Vital Energy circulated a communication about its proposed business combination with Crescent Energy Company, explaining that it is informational only and not an offer to sell securities or a request for voting instructions. The message notes that Crescent has filed an effective Form S-4 registration statement with the SEC, which includes a definitive joint proxy statement and prospectus that will be used for stockholder votes at both companies. Investors are directed to review the registration statement and joint proxy statement/prospectus, available for free through the SEC’s website and the investor relations sections of Vital’s and Crescent’s websites. The communication also identifies directors and executive officers of both companies as potential proxy soliciting participants and incorporates their ownership details by reference to prior SEC filings.
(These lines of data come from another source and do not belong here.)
/-- R84: a store-buffer entry: its lane, its granule address, the bytes it holds and their content. -/
structure SbEntry where
  lane : Nat
  /-- The MEM round of the store that made the entry. -/
  round : Nat
  gran : Nat
  mask : BitVec 8
  data : DWord
  deriving DecidableEq, Repr

/-- R93: a branch-target buffer entry. -/
structure BtbEntry where
  pc : Word
  target : Word
  cnt : Nat
  deriving DecidableEq, Repr

/-- A Strand core and what its Span holds once. -/
structure Core where
  /-- R71: rounds since SPAN[n] reset; ROUND_CNT and the row are taken from it. The own slots of earlier rounds have been used. -/
  round : Nat := 0
  /-- R80: the own slots whose port round has not come, in the order of their ports. -/
  slots : List Slot := []
  /-- R84: bytes of Span memory as they were before a recent store, newest first: twice the store's MEM round, and 1 for phase B; the
  address; the byte. -/
  hist : List (Nat × Nat × Byte) := []
  /-- R78, R101: the register words that rounds before a given one go by, since a Freeze. -/
  before : List (Nat × Tab Word) := []
  /-- R85: the round of the fabric port's last access. -/
  fabricAt : Nat := 0
  liveBank : Bool := false
  sb : List SbEntry := []
  /-- R82: phase-B slots already granted: bank and round. -/
  busyB : List (Nat × Nat) := []
  sbEntries : Nat := 0
  retries : Nat := 0
  /-- R92: the line buffer, most recently used first, and the lines requested. -/
  lbuf : List Nat := []
  lreq : List LineReq := []
  /-- R93: the branch-target buffer, most recently used first. -/
  btb : List BtbEntry := []
  mispredict : Nat := 0
  lineMiss : Nat := 0
  /-- R39: the core finishes the rounds of a disable. -/
  stopping : Bool := false
  /-- R32: the tick at which SPAN[n] reset is released; `none` while MAIN holds it. -/
  rstEnd : Option Nat := none
  inRst : Bool := true
  /-- R421: the banks under wipe, and the first round in which a request of a deterministic thread has waited for one. -/
  wiping : BitVec 8 := 0
  detFrom : Option Nat := none
  /-- R170: SPAN[n] resets since MAIN reset. -/
  epoch : Nat := 0
  /-- R346: the highest value the core's TB copy has shown. -/
  tbSeen : Nat := 0
  /-- SERAC_STS. -/
  cycles : Nat := 0
  members : BitVec 16 := 0
  /-- SECRET_MAP. -/
  secret : BitVec 64 := 0
  deriving DecidableEq, Repr

/-- R53: a timed port. -/
structure TPort where
  queue : List TqEnt := []
  /-- Records in queue order: its number, and its content once it is ready for TQSR. -/
  recs : List (Nat × Option Word) := []
  /-- The number of the next entry to reach the queue. -/
  next : Nat := 0
  /-- R58: records outstanding: SMP and MARK issued and not read. -/
  recOut : Nat := 0
  /-- R52: the cursor the core holds. -/
  ctick : Int := 0
  ceighth : Nat := 0
  /-- R61: the effective key of the last entry. -/
  ktick : Nat := 0
  keighth : Nat := 0
  lateCnt : Nat := 0
  sqCnt : Nat := 0
  deriving DecidableEq, Repr

/-- R164: a released word in the store of an output end: the last-of-message mark, the first round in which it can be read
(R165), and KIND and CHE_PEER of the end at its release (R169). -/
structure StoreWord where
  w : Word
  last : Bool
  round : Nat
  kind : Nat
  peer : Word
  deriving DecidableEq, Repr
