/-! ## Boot records across the cascade (R392, R393) -/

/-- R392: RCLOSE(C) goes down the tree. -/
def State.sendClose (s : State) (c : Nat) : State :=
  s.downPorts.foldl (fun s p => s.enqueue p (s.frame 0xA (s.lport p).far 0 [dw c])) s

/-- R260, R392: a close is requested; one more request before C changes nothing. Gives the code of a refusal. -/
def State.askClose (s : State) : Option Nat × State :=
  if s.meas.closing then (some 0x0B03, s)
  else if s.meas.closePend then (none, s)
  else if s.cascadeClose then
    let c := s.clk.tb + s.cfLead
    (none, (s.setMeas { s.meas with
      closePend := true
      closeAt := some c }).sendClose c)
  else (none, s.setMeas { s.meas with closePend := true })

/-- A write of GM_CTL. -/
def gmCtlWrite (src : Src) (v : Word) (s : State) : State :=
  if !v.getLsbD 0 then s
  else match s.askClose with
    | (some code, s1) => s1.refuse src 0x33400 code 0
    | (none, s1) => s1
def execGmClose (s : State) : Out := .next (if s.clk.mainRst then s else gmCtlWrite .host 1 s)

/-- R288: the REC_CLOSE commands that wait for a close end with it: with the record's SEQ and C, or with a refusal's code. -/
def endRecClose (seq c code : Nat) : Nat → State → State
  | 0, s => s
  | f + 1, s => match (s.ses 0).cmds.findIdx? fun x => x.opcode == 0x30 && x.started with
    | some i => endRecClose seq c code f (if code = 0 then
        s.answerCmd 0 i { opcode := 0x30, result := leBytes 4 seq ++ leBytes 8 c }
      else s.failCmd 0 i code)
    | none => s

/-- R260, R392: the close that is due: its C, and whether it answers this node's own request. A member's own request and a cascade close
may wait together. -/
def State.closeDue (s : State) : Option (Nat × Bool) :=
  let m := s.meas
  let own := m.closePend && !(s.casc.master && m.closeAt.isSome)
  match m.closeAt with
  | some c => if Nat.ble c s.clk.tb then some (c, s.casc.master && m.closePend) else if own then some (s.clk.tb, true) else none
  | none => if own then some (s.clk.tb, true) else none

/-- R260: the close tick C has come; a node that is closing refuses the close (R265, R392). -/
def recordCloseStep (fill : MorEntry → MorEntry) (s : State) : State :=
  let m := s.meas
  let k := (s.ses 0).cmds.length
  match s.closeDue with
  | none => s
  | some (c, own) =>
    let s1 := s.setMeas { m with
      closePend := m.closePend && !own
      closeAt := if own && !s.casc.master then m.closeAt else none }
    let s2 := if m.closing then s1.refuse .host 0x33400 0x0B03 0 else s1.closeRecord c fill
    if own then endRecClose m.seq c (if m.closing then 0x0B03 else 0) k s2 else s2

/-- R392: RCLOSE is received. -/
def rcloseStep (p : Nat) (f : Frame) (s : State) : State :=
  let c := (f.b 0).toNat
  if (s.lport p).st ≠ 4 then s
  else
    let s1 := s.sendClose c
    if s1.meas.closeAt.isSome then s1 else s1.setMeas { s1.meas with closeAt := some c }
def execRclose (p : Fin 4) (f : Frame) (s : State) : Out := .next (routed 0xA p f (rcloseStep p f) s)

/-- R262, R393: signing ends; a member forwards the record. -/
def signAndForward (key : Option Digest) (fill : MorEntry → MorEntry) (s : State) : State :=
  let s1 := signStep key fill s
  match s.meas.ring, s1.meas.ring with
  | none, some (_, rb) =>
    let c := s1.casc
    if !c.master && c.role != 0 && c.role != 3 && s1.bit 0x50000 29 && (s1.lport c.up).lver != 0x0100 then
      (s1.setCasc { c with fwdRec := some rb }).askFwd
    else s1
  | _, _ => s1

/-- R261: SEQ and NODE of a record. -/
def recSeq (rb : List Byte) : Nat := hdr rb 12 4
def recNodeOf (rb : List Byte) : Nat := hdr rb 24 2

/-- R393: the data frames of a record from offset `o` on, in units of 64 bytes. -/
def sendRec (o : Nat) : Nat → List Byte → State → State
  | 0, _, s => s
  | f + 1, l, s =>
    if l = [] then s
    else
      let b := l.take 64
      sendRec (o + 1) f (l.drop 64) (s.sendTo (s.frame 0xB 0 (2 ^ 29 + o) ((List.range ((b.length + 7) / 8)).map fun i => dw (hdr b (8 * i) 8))))

/-- R393: the bytes of a data frame. -/
def bodyBytes (l : List DWord) : List Byte := l.flatMap fun d => leBytes 8 d.toNat

/-- R393: a forward whose record is whole is queued as a notice, or ends with it where the queue is full. -/
def State.fwdWhole (s : State) (f : Fwd) : State :=
  if f.data.length < 12 ∨ f.data.length < hdr f.data 8 4 then s
  else
    let rb := f.data.take (hdr f.data 8 4)
    let full := decide (64 ≤ s.host.notices.length)
    let s1 := s.queueNotice (bootNotice (recSeq rb) rb)
    if full then (s1.setCasc { s1.casc with fwds := dropIf (fun g => g.node == f.node) s1.casc.fwds }).grantFwd else s1

/-- R393: RFWD is received on the master: a request, or the next part of a record. -/
def rfwdStep (f : Frame) (s : State) : State :=
  let l := s.casc.fwds
  if !s.casc.master then s
  else if !f.arg.testBit 29 then
    (s.setCasc { s.casc with fwds := dropIf (fun g => g.node == f.src) l ++ [{ node := f.src }] }).grantFwd
  else match l.find? fun g => g.node == f.src && g.granted with
    | some g =>
      if g.data.length ≠ 64 * (f.arg % 2 ^ 16) then s
      else
        let g1 := { g with data := g.data ++ bodyBytes f.body }
        (s.setCasc { s.casc with fwds := l.map fun x => if x.node = g.node then g1 else x }).fwdWhole g1
    | none => s
def execRfwd (p : Fin 4) (f : Frame) (s : State) : Out := .next (routed 0xB p f (rfwdStep f) s)

/-- R393: RACK is received: a grant, or the delivery of the record. -/
def rackStep (f : Frame) (s : State) : State := match s.casc.fwdRec with
  | none => s
  | some rb =>
    if f.arg.testBit 29 then (if recSeq rb = bits (f.b 0) 0 32 then s.setCasc { s.casc with fwdRec := none } else s)
    else sendRec 0 (rb.length / 64 + 1) rb s
def execRack (p : Fin 4) (f : Frame) (s : State) : Out := .next (routed 0xC p f (rackStep f) s)

/-- R393: the forwarded record of a notice. -/
def Notice.carries (x : Notice) (g : Fwd) : Bool := x.code == 0x8003 && g.granted && g.data.take (hdr g.data 8 4) == x.payload

/-- R393: the notice of a forwarded record has been written: DONE goes to its node, and the next forward is granted. -/
def State.fwdDone (s : State) (x : Notice) : State :=
  match s.casc.fwds.find? x.carries with
  | some g =>
    let s1 := s.setCasc { s.casc with fwds := dropIf (fun h => h.node == g.node) s.casc.fwds }
    ((s1.sendTo (s1.frame 0xC g.node (2 ^ 29) [dw (recSeq x.payload)])).offer 0x080D (objWord 0xA 0 g.node)
      (BitVec.ofNat 32 (s1.portTo g.node)) (BitVec.ofNat 32 (recSeq x.payload)) (BitVec.ofNat 32 g.node)).grantFwd
  | none => s

/-- R285, R393: the notice of a forwarded record was not sent: its node waits for a grant again. -/
def State.fwdBack (s : State) (x : Notice) : State := s.setCasc { s.casc with
  fwds := s.casc.fwds.map fun g => if x.carries g then { node := g.node } else g }

/-- R300, R393: the oldest notice is written, or not sent. -/
def noticeAndDone (s : State) : State :=
  let s1 := noticeStep s
  match s.host.notices with
  | x :: _ =>
    if s1.host.notices.length < s.host.notices.length then (if s.noticeOk x then s1.fwdDone x else s1.fwdBack x) else s1
  | [] => s1
def execNoticeWrite (s : State) : Out := .next (if s.clk.mainRst then s else noticeAndDone s)

/-! ## Registers -/

/-- CASC_STS. -/
def State.cascSts (s : State) : Word :=
  let c := s.casc
  BitVec.ofNat 32 (2 ^ 31 * b2n c.master + 2 ^ 30 * b2n c.rooted + 2 ^ 29 * b2n c.assigned + 2 ^ 28 * b2n c.timeOk + c.up * 2 ^ 26
    + c.depth * 2 ^ 16 + c.node)

/-- LP_STS of a port. -/
def LPort.sts (x : LPort) : Word := BitVec.ofNat 32 (x.st * 2 ^ 28 + x.far * 2 ^ 16 + x.lver)

end Sys2Proof.Machine
end

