-- ==== Sys2Proof/Machine/Dispatch.lean ====
section
/-! DEFINITION. What each command does: one arm per constructor, each a direct call of its meaning. -/
namespace Sys2Proof.Machine
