/-- R71, R73, R82, R92, R93, R31: a round in which nothing acts passes, and ROUND_CNT goes up by 1; the core of a Span that does not run
completes no round. BTB_FLUSH empties the branch-target buffer, LBUF_FLUSH drops the lines that hold no present PC, and any write of
ARB_CNT clears both counts; each touches nothing else, and is an error in a Span whose reset is asserted. -/
def Obligations.RoundsAndFlushes : Prop :=
  (∀ (s : State) (n : Fin 16),
     let r := (s.core n).round
     let u := (s.chanDue n r).servePorts n r
     (s.coreRuns n = false ∨ u.firstAct n r ≠ .idle → exec (.idleRound n) s = .next s) ∧
     (s.coreRuns n = true → u.firstAct n r = .idle →
       ∃ w, exec (.idleRound n) s = .next w ∧ (w.core n).round = r + 1 ∧ (∀ m : Fin 16, m ≠ n → w.core m = s.core m) ∧ w.mem = s.mem ∧
         ∀ g, (w.thr g).pc = (u.thr g).pc ∧ (w.thr g).st = (u.thr g).st ∧ (w.thr g).a = (u.thr g).a ∧ (w.thr g).fl = (u.thr g).fl)) ∧
  (∀ (s : State) (n : Fin 16),
     let c := s.core n
     (s.inRst n = false →
       exec (.btbFlush n) s = .next (s.setCore n { c with btb := [] }) ∧
       exec (.arbCntClear n) s = .next (s.setCore n { c with
         sbEntries := 0
         retries := 0 }) ∧
       ∃ w, exec (.lbufFlush n) s = .next w ∧ w = { s with cores := w.cores } ∧ (∀ m : Fin 16, m ≠ n → w.core m = s.core m) ∧
         ∀ l, l ∈ (w.core n).lbuf ↔ l ∈ c.lbuf ∧ ∃ t : Fin 16, (s.thr (gthr n t)).pc.toNat / 32 = l) ∧
     (s.inRst n = true → ∀ c, c ∈ [Instr.btbFlush n, .lbufFlush n, .arbCntClear n] → exec c s = .next { s with spErr := true }))

/-- R155, R156: GO starts an idle or halted thread in the state STATE names at THR_PC, with events unmasked and its registers kept. It is
refused for an active thread (0x0130), a reserved STATE or with STOP (0x0131), and outside the code window (0x0304). STOP takes an active
thread to IDLE, not wakeable, at the PC of the oldest abandoned instruction. -/
def Obligations.GoAndStop : Prop :=
  ∀ (s : State) (src : Src) (n t : Fin 16) (v : Word),
    let g := gthr n t
    let th := s.thr g
    s.clk.mainRst = false → s.portShut src = false → s.inRst n = false →
    (∃ w, exec (.thrGo src n t v) s = .next w ∧
      let x := w.thr g
      let code := bits w.frz.reason 0 16
      (v.getLsbD 30 = true → x = th ∧ code = 0x0131) ∧
      (v.getLsbD 30 = false → th.active = true → x = th ∧ code = 0x0130) ∧
      (v.getLsbD 30 = false → th.active = false → bits v 28 2 ≠ 1 → bits v 28 2 ≠ 2 → x = th ∧ code = 0x0131) ∧
      (v.getLsbD 30 = false → th.active = false → bits v 28 2 = 1 ∨ bits v 28 2 = 2 →
        (s.det n t = true → s.inCwin n t th.pc.toNat = false → x = th ∧ code = 0x0304) ∧
        (s.det n t = false ∨ s.inCwin n t th.pc.toNat = true →
          x.st = (if bits v 28 2 = 1 then .operate else .service) ∧ x.pc = th.pc ∧ x.masked = false ∧ x.pend = th.pend ∧ x.a = th.a ∧
          x.x = th.x ∧ x.y = th.y ∧ x.fl = th.fl ∧ x.wait = 0 ∧ x.evb = th.evb))) ∧
    (v.getLsbD 31 = false → ∃ w, exec (.thrStop src n t v) s = .next w ∧
      let x := w.thr g
      (th.active = true → x.st = .idle ∧ x.wakeable = false ∧ x.wait = 0 ∧ x.entry = none ∧ x.a = th.a ∧
        (∀ e, th.entry = some e → x.pc = e.2.1) ∧ (th.entry = none → x.pc = th.pc)) ∧
      (th.active = false → x = th))

/-- R61, R65, R68: an operation that leaves the crossing enters the queue of its port at the later of its own stamp, two ticks from now and
its predecessor's key, and is late where that is not its stamp; one of a squashed group is counted and recorded instead. TQGC and TW_GRP
reopen the groups they name. -/
def Obligations.TimedQueueEntry : Prop :=
  ∀ (s : State) (n t : Fin 16),
    let g := gthr n t
    let th := s.thr g
    (s.pinLogic n = true → ∀ (e : TqEnt) (r : List CrossItem), th.cross = .op e :: r → e.eighth < 8 →
      let k := n * 32 + e.port
      let q := s.port k
      let own : Int := 8 * e.tick + e.eighth
      let key : Int := max (max own (8 * (s.clk.tb + 2))) (8 * q.ktick + q.keighth)
      let dead : Bool := e.guard.getLsbD 27 && th.squashed.getLsbD (bits e.guard 24 3)
      q.keighth < 8 → ∃ w, exec (.tqEntry n t) s = .next w ∧ (w.thr g).cross = r ∧
        let p := w.port k
        p.next = q.next + 1 ∧
        (dead = false → ∃ x : TqEnt, p.queue = q.queue ++ [x] ∧ x.opw = e.opw ∧ x.guard = e.guard ∧ x.wslot = e.wslot ∧ x.tick = e.tick ∧
          x.eighth = e.eighth ∧ 8 * (x.ktick : Int) + x.keighth = key ∧ x.late = decide (key ≠ own) ∧ p.ktick = x.ktick ∧
          p.keighth = x.keighth ∧ (opRecords e.opw = true → p.recs = q.recs ++ [(q.next, none)] ∧ x.recNo = some q.next)) ∧
        (dead = true → p.queue = q.queue ∧ p.sqCnt = satInc 255 q.sqCnt ∧ p.ktick = q.ktick ∧
          (opRecords e.opw = true → ∃ v : Word, (q.next, some v) ∈ p.recs ∧ v.getLsbD 8 = true ∧ (bits v 16 16 : Int) = e.tick % 65536))) ∧
    (s.pinLogic n = true → ∀ k r, th.cross = .reopen k :: r → k < 8 → ∃ w, exec (.tqEntry n t) s = .next w ∧ (w.thr g).cross = r ∧
      ∀ i, i < 8 → (w.thr g).squashed.getLsbD i = (decide (i ≠ k) && th.squashed.getLsbD i)) ∧
    (s.inRst n = false → ∀ groups : BitVec 8, ∃ w, exec (.twGrpReopen n t groups) s = .next w ∧
      ∀ i, i < 8 → (w.thr g).squashed.getLsbD i = (th.squashed.getLsbD i && !groups.getLsbD i))

/-- R55, R70: TP_CFG is writable while its port is disabled. An enable that passes its checks starts the port empty with its counts at 0;
a failed one leaves it disabled. A write that leaves an enabled port enabled is refused unless it changes nothing, and a disable empties
queue and records without pin effect. -/
def Obligations.TimedPortSetup : Prop :=
  ∀ (s : State) (n : Fin 16) (p : Fin 32) (v : Word),
    let off := spanOff n (0x200 + 8 * p)
    let k := n.val * 32 + p.val
    let s1 := s.setReg off (v &&& 0x60F7071F)
    let bar := s1.bothPass (fun s => s.tpBar n p (v ||| 0x80000000))
    s.inRst n = false →
    (s.bit off 31 = false → bar = none → ∃ w, exec (.tpEnable n p v) s = .next w ∧ w.reg off = (v ||| 0x80000000) &&& 0xE0F7071F ∧
      (w.port k).queue = [] ∧ (w.port k).recs = [] ∧ (w.port k).recOut = 0 ∧ (w.port k).lateCnt = 0 ∧ (w.port k).sqCnt = 0 ∧ w.banks = s.banks) ∧
    (s.bit off 31 = false → ∀ code d, bar = some (code, d) → ∃ w, exec (.tpEnable n p v) s = .next w ∧ w.reg off = v &&& 0x60F7071F ∧
      bits w.frz.reason 0 16 = code % 65536 ∧ w.frz.reasonDetail = d) ∧
    (s.bit off 31 = true → (v ||| 0x80000000) &&& 0xE0F7071F ≠ s.reg off → ∃ w, exec (.tpEnable n p v) s = .next w ∧ w.regs = s.regs ∧
      w.ports = s.ports ∧ bits w.frz.reason 0 16 = 0x0412) ∧
    (s.bit off 31 = true → (v ||| 0x80000000) &&& 0xE0F7071F = s.reg off → exec (.tpEnable n p v) s = .next s) ∧
    (∃ w, exec (.tpDisable n p v) s = .next w ∧ w.reg off = v &&& 0x60F7071F ∧ w.banks = s.banks ∧
      (s.bit off 31 = true → (w.port k).queue = [] ∧ (w.port k).recs = [] ∧ (w.port k).recOut = 0))

/-- R56, R61 to R67, R69: the entry at the head of a thread's only filled port is taken once TB has reached its key. One whose guard
holds, or that has none, is performed: OUT writes the pins' values, OE their enables, DRIVE both, SMP records the levels. One whose guard
fails is squashed, a late one under POLICY 0 dropped; both count, and raise SQUASH or LATE in the owner. It is taken after the engine steps
its guard looks at and before a switch instant that comes later; a sample is of the pads at its eighth of the tick. -/
def Obligations.TimedEntryTaken : Prop :=
  ∀ (s : State) (n t : Fin 16) (p : Fin 32) (guardPads : BitVec 24) (pads : BitVec 192) (e : TqEnt) (rest : List TqEnt),
    let cfg := s.reg (spanOff n (0x200 + 8 * p))
    let k := n.val * 32 + p.val
    let q := s.port k
    let pol := bits cfg 29 2
    let b := bits cfg 0 5
    s.pinLogic n = true → cfg.getLsbD 31 = true → bits cfg 20 4 = t → q.queue = e :: rest → e.ktick ≤ s.clk.tb →
    s.beforeApply e.ktick = true → s.beforeDirect n e.ktick = true → s.guardsReady n e.ktick = true → e.keighth < 8 →
    (∀ x, x ∈ rest → e.ktick < x.ktick) →
    (∀ i : Fin 32, i ≠ p → (s.reg (spanOff n (0x200 + 8 * i))).getLsbD 31 = true → bits (s.reg (spanOff n (0x200 + 8 * i))) 20 4 = t →
      (s.port (n * 32 + i)).queue = []) →
    e.squashed (s.thr (gthr n t)).squashed = false →
    let fails : Bool := e.guard.getLsbD 31 && s.guardLevel n e.guard guardPads e.ktick != e.guard.getLsbD 30
    let on := fun (i : Nat) => decide (b ≤ i) && decide (i - b ≤ bits cfg 8 3) && e.opw.getLsbD (8 + (i - b))
    ∃ w, exec (.timedEntryDue n t guardPads pads) s = .next w ∧
      let old := s.bank n
      let new := w.bank n
      let kind := opKind e.opw
      (w.port k).lateCnt = (if e.late then satInc 255 q.lateCnt else q.lateCnt) ∧
      (fails = false → e.late = false ∨ pol ≠ 0 →
        (∀ i, i < 24 → new.gv.getLsbD i = if (kind = 1 ∨ kind = 3) ∧ on i = true then e.opw.getLsbD (i - b) else old.gv.getLsbD i) ∧
        (∀ i, i < 24 → new.ge.getLsbD i = if (kind = 2 ∨ kind = 3) ∧ on i = true then (kind == 3 || e.opw.getLsbD (i - b))
          else old.ge.getLsbD i) ∧
        (w.port k).sqCnt = q.sqCnt ∧
        (∀ no, e.recNo = some no → (no, none) ∈ q.recs → ∃ v : Word, (no, some v) ∈ (w.port k).recs ∧ bits v 16 16 = e.ktick % 65536 ∧
          v.getLsbD 10 = e.late ∧ v.getLsbD 9 = false ∧ v.getLsbD 8 = false ∧ v.getLsbD 11 = (kind == 5) ∧
          (∀ j, j < 8 → b + j < 24 → v.getLsbD j = (kind == 4 && on (b + j) && pads.getLsbD (24 * e.keighth + (b + j)) && (s.ieMask n).getLsbD (b + j))))) ∧
      (e.late = true → pol = 0 → new.gv = old.gv ∧ new.ge = old.ge ∧ (0x17, p.val) ∈ (w.thr (gthr n t)).pend ∧
        ∀ no, e.recNo = some no → (no, none) ∈ q.recs → ∃ v : Word, (no, some v) ∈ (w.port k).recs ∧ v.getLsbD 9 = true) ∧
      (e.late = false → fails = true → new.gv = old.gv ∧ new.ge = old.ge ∧
        (e.guard.getLsbD 27 = false → (w.port k).sqCnt = satInc 255 q.sqCnt ∧ (0x16, p.val) ∈ (w.thr (gthr n t)).pend) ∧
        (e.guard.getLsbD 27 = true → (0x16, p.val + bits e.guard 24 3 * 32) ∈ (w.thr (gthr n t)).pend ∧
          (w.thr (gthr n t)).squashed.getLsbD (bits e.guard 24 3) = true))

/-- R151, R397, R400 to R405: the running operation of the flash block ends. PROGRAM copies BUF into an erased range, ERASE_SECTOR sets
8 KiB to 0xFF, BLANK_CHECK finds the first doubleword that is not erased, MARGIN_READ copies cells with margin to BUF; STATUS is written
behind the descriptor and the next operation runs. A time-out marks its bank FAULT, ends the operation that touches it where it was one of
its requests, and the operations that wait and name the bank. -/
def Obligations.FlashOperationEnds : Prop :=
  ∀ (s : State) (o : FlashOp) (rest : List FlashOp),
    s.fp.q = o :: rest → s.flashRuns = some o → s.running = true → o.n < 16 → o.desc + 16 ≤ 2 ^ 20 → o.desc % 8 = 0 → o.count ≤ 1024 → o.faddr + 8 * o.count ≤ 2 ^ 25 →
    (o.kind = 1 → o.faddr + 8192 ≤ 2 ^ 25) →
    (o.kind = 0 ∨ 3 ≤ o.kind → o.buf + 8 * o.count ≤ 2 ^ 20 ∧ (o.buf + 8 * o.count ≤ o.desc + 12 ∨ o.desc + 16 ≤ o.buf)) →
    let blank := ∀ i, i < o.count → s.flashDw (o.faddr + 8 * i) = 2 ^ 64 - 1
    (∃ w, exec (.flashopComplete .allVerified) s = .next w ∧ w.fp.q = rest ∧
      let status := w.memRead o.n (o.desc + 12) 4
      (o.kind = 0 → blank → (∀ i, i < o.count → s.badGrans o.n (o.buf + 8 * i) 8 = false) → status = 2 ^ 31 + o.count * 2 ^ 16 ∧
        (∀ i, i < 8 * o.count → w.flashByte (o.faddr + i) = s.memByte o.n (o.buf + i)) ∧
        (∀ a, a < 2 ^ 25 → (a < o.faddr ∨ o.faddr + 8 * o.count ≤ a) → w.flashByte a = s.flashByte a)) ∧
      (o.kind = 0 → ¬ blank → status = 2 ^ 31 + 0x0A04 ∧ w.flash = s.flash) ∧
      (o.kind = 1 → status = 2 ^ 31 + 2 ^ 16 ∧ ∀ a, a < 2 ^ 25 → w.flashByte a = if o.faddr ≤ a ∧ a < o.faddr + 8192 then 0xFF else s.flashByte a) ∧
      (o.kind = 2 → w.flash = s.flash ∧ (blank → status = 2 ^ 31 + o.count * 2 ^ 16) ∧
        (∀ i, i < o.count → s.flashDw (o.faddr + 8 * i) ≠ 2 ^ 64 - 1 → (∀ j, j < i → s.flashDw (o.faddr + 8 * j) = 2 ^ 64 - 1) →
          status = 2 ^ 31 + i * 2 ^ 16 + 0x0A05)) ∧
      (3 ≤ o.kind → w.flash = s.flash ∧ status = 2 ^ 31 + o.count * 2 ^ 16 ∧
        ((∀ i, i < o.count → s.fp.weak.contains ((o.faddr + 8 * i) / 8) = false) →
          ∀ i, i < 8 * o.count → w.memByte o.n (o.buf + i) = s.flashByte (o.faddr + i)))) ∧
    (∀ (b : Fin 4) (kind : Nat), ∃ w, exec (.flashTimeout b kind) s = .next w ∧
      (∀ i, i < 4 → w.fp.fault.getLsbD i = (decide (i = b) || s.fp.fault.getLsbD i)) ∧
      let waiting := rest.filter fun x => !x.touches b
      (kind = 0 ∨ o.touches b = false → w.fp.q = o :: waiting ∧ w.flash = s.flash) ∧
      (kind ≠ 0 → o.touches b = true → w.fp.q = waiting ∧ (o.kind ≠ 0 → w.memRead o.n (o.desc + 12) 4 = 2 ^ 31 + 0x0A08)))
It ends with extensive forward-looking statement cautions, highlighting that completion of the transaction, integration, expected synergies and market reactions are subject to numerous risks and uncertainties.
Vital Energy (VTLE) director Jarvis V. Hollingsworth reported an equity award on Form 4. On 11/10/2025, he received 2,617 deferred stock units under the company’s Omnibus Equity Incentive Plan as partial payment of director retainer and fees. Each deferred stock unit represents the right to receive one share of common stock. The award was priced at $0, and following the transaction he beneficially owned 11,317 derivative securities, held directly.
Vital Energy, Inc. (VTLE) director Edmund P. Segner, III reported an equity award on Form 4. On 11/10/2025, he acquired 2,617 deferred stock units under the company’s Omnibus Equity Incentive Plan as partial payment of his director retainer and fees. Each deferred stock unit represents the right to receive one share of Vital Energy common stock.
Following this transaction, Mr. Segner beneficially owned 18,814 derivative securities, held in direct form. The filing was submitted by one reporting person and reflects routine director compensation.
Vital Energy, Inc. (VTLE) director Craig M. Jarchow reported a Form 4 transaction. On 11/10/2025, he was granted 2,617 deferred stock units under the company’s Omnibus Equity Incentive Plan as partial payment of his director retainer and fees. Each deferred stock unit represents the right to receive one share of Vital Energy common stock.
Following the reported transaction, 18,814 derivative securities were beneficially owned on a direct basis.